John Paul’s charisma, his relentless energy and his effusive spirit of hope made him a universal point of reference, perhaps the most instantly recognizable person on the planet in the last part of the 20th century. The crowds he would draw on those foreign trips are the stuff of legend, and some historians believe it’s possible John Paul II met more people in person over the course of his life than anyone else in history.

In other words, both St. John Paul II and Tommy Lasorda incarnated a defining Catholic instinct, to wit: The specific is not the enemy of the universal. On the contrary, only someone truly passionate about their own identity can appreciate that same passion in others, and really engage them on their own turf.

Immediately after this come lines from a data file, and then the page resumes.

/-- An element-wise result of elements i ↦ (value, flags). -/
def mapOut (x : Strand) (d : VecReg) (w depth vl : Nat) (act : List Nat) (rs : List VecReg) (f : Nat → Nat × Nat) : LaneOut :=
  let r := act.map fun i => (i, f i)
  let p := packAt w (r.map fun e => (e.1, e.2.1))
  { outs := [(.v d, p.1, p.2), validSame x d act rs]
    flags := r.foldl (fun a e => a ||| e.2.2) 0, vl := vl, width := w, depth := depth }

/-- A mask result. -/
def maskOut (d : MReg) (w vl : Nat) (r : List (Nat × Bool × Nat)) : LaneOut :=
  let p := packBits (r.map fun e => (e.1, e.2.1))
  { outs := [(.m d, p.1, p.2)], flags := r.foldl (fun a e => a ||| e.2.2) 0, vl := vl, width := w, depth := 2 }

/-! ## Integer operations (R141) -/

/-- An operation of words used on w bits. -/
def onBits (w : Nat) (f : Word → Word → Word) (a b : Nat) : Nat := (f (BitVec.ofNat 64 a) (BitVec.ofNat 64 b)).toNat % 2 ^ w

def VAluOp.run (op : VAluOp) (w a b : Nat) : Nat :=
  match op with
  | .add => onBits w (aluAdd w) a b
  | .sub => onBits w (aluSub w) a b
  | .mul => onBits w (aluMul w) a b
  | .mulh => onBits w (aluMulh w) a b
  | .min => onBits w (aluMin w) a b
  | .max => onBits w (aluMax w) a b
  | .minn => onBits w (aluMinn w) a b
  | .maxn => onBits w (aluMaxn w) a b
  | .and => a &&& b
  | .or => a ||| b
  | .xor => a ^^^ b
  | .shl => onBits w (aluShl w) a b
  | .shr => onBits w (aluShr w) a b
  | .sar => onBits w (aluSar w) a b
  | .abs => wrap w (signed w a).natAbs
  | .neg => wrap w (-(signed w a))

/-- Whether the operation reads b. -/
def VAluOp.binary : VAluOp → Bool
  | .abs | .neg => false
  | _ => true

/-! ## Floating operations (R142, R143) -/

/-- Whether a < b with −0 below +0. -/
def Val.below (a b : Val) : Bool := a.lt b || (a.isZero && b.isZero && a.sign && !b.sign)

/-- VFMIN (`less` true) and VFMAX. -/
def fpPick (t : FType) (less : Bool) (ca cb : Nat) : Nat × Nat :=
  let a := t.decode ca
  let b := t.decode cb
  let nv := if a.isSig || b.isSig then flagNV else 0
  if a.isNan && b.isNan then (match nanOf t [a, b] with | some r => (r.1, nv) | none => (ca, nv))
  else if a.isNan then (cb, nv)
  else if b.isNan then (ca, nv)
  else (if less then (if b.below a then cb else ca) else (if a.below b then cb else ca), nv)

def VFpOp.run (op : VFpOp) (t : FType) (md : RMode) (a b d : Nat) : Nat × Nat :=
  let va := t.decode a
  let vb := t.decode b
  let vd := t.decode d
  match op with
  | .add => fpAdd t md va vb
  | .sub => fpSub t md va vb
  | .mul => fpMul t md va vb
  | .fma => fpFma t md va vb vd
  | .fms => fpFma t md va vb (if vd.isNan then vd else vd.neg)
  | .min => fpPick t true a b
  | .max => fpPick t false a b
  | .abs => (a % 2 ^ (t.e + t.m), 0)
  | .neg => (a ^^^ 2 ^ (t.e + t.m), 0)

/-- The vector sources of a floating word. -/
def VFpOp.srcs (op : VFpOp) (d a b : VecReg) : List VecReg :=
  match op with
  | .fma | .fms => [a, b, d]
  | .abs | .neg => [a]
  | _ => [a, b]

def FCmpOp.run (op : FCmpOp) (t : FType) (ca cb : Nat) : Bool × Nat :=
  let a := t.decode ca
  let b := t.decode cb
  let un := a.isNan || b.isNan
  let sg := if a.isSig || b.isSig then flagNV else 0
  match op with
  | .feq => (a.eqv b, sg)
  | .fne => (!a.eqv b, sg)
  | .flt => (!un && a.lt b, if un then flagNV else 0)
  | .fge => (!un && !a.lt b, if un then flagNV else 0)
  | .unord => (un, sg)

/-! ## Conversions (R144 to R148) -/

/-- The rounding of an element: FPCTL's under .DYN, and the element's random word under .RST. -/
def rndMode (r : Rnd) (dyn : RMode) (word : Nat) : RMode :=
  match r with
  | .dyn => dyn
  | .rne => .rne
  | .rtz => .rtz
  | .rdn => .rdn
  | .rup => .rup
  | .rst => .rst word

/-- R95, R145: a value delivered in an integer format. -/
def intOf (c : Nat) (md : RMode) (v : Val) : Nat × Nat :=
  match v with
  | .nan _ _ _ => (0, flagNV)
  | .inf s => if c = 0 then (if s then 1 else 0, flagNX) else (fmtCode c (if s then fmtMin c else fmtMax c), flagNV)
  | _ =>
    if c = 0 then
      (if v.sign then 1 else 0, if v.eqv (ofInt 1) || v.eqv (ofInt (-1)) then 0 else flagNX)
    else
      let (i, d) := v.toInt md
      if i > fmtMax c then (fmtCode c (fmtMax c), flagNV)
      else if i < fmtMin c then (fmtCode c (fmtMin c), flagNV)
      else (fmtCode c i, if d then flagNX else 0)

It was precisely because John Paul was such a loyal son of Poland that he could recognize and affirm genuine patriotism in others, and it was precisely because was such a firm Catholic believer that others with deep religious beliefs could see him as a kindred spirit despite the differences in their creeds.

Similarly, it was because Lasorda loved his team so much, because he was willing to fight and scratch and claw to help it win, that even baseball fans who hate the Dodgers couldn’t help but fall in love with him.

It’s sometimes thought that people too attached to their own tradition, whether it’s athletic or religious, aren’t open enough to be able to dialogue with others; that to be universal, you’ve got to be a little less specific.

John Paul and Lasorda, through their remarkable lives, delivered the only Catholic answer to that claim: Bunk. Specificity and universality aren’t an either/or, they’re a both/and.

For having offered us that reminder, as well as countless memories on and off the field, we’re all indebted to Lasorda. Requiescat in pace.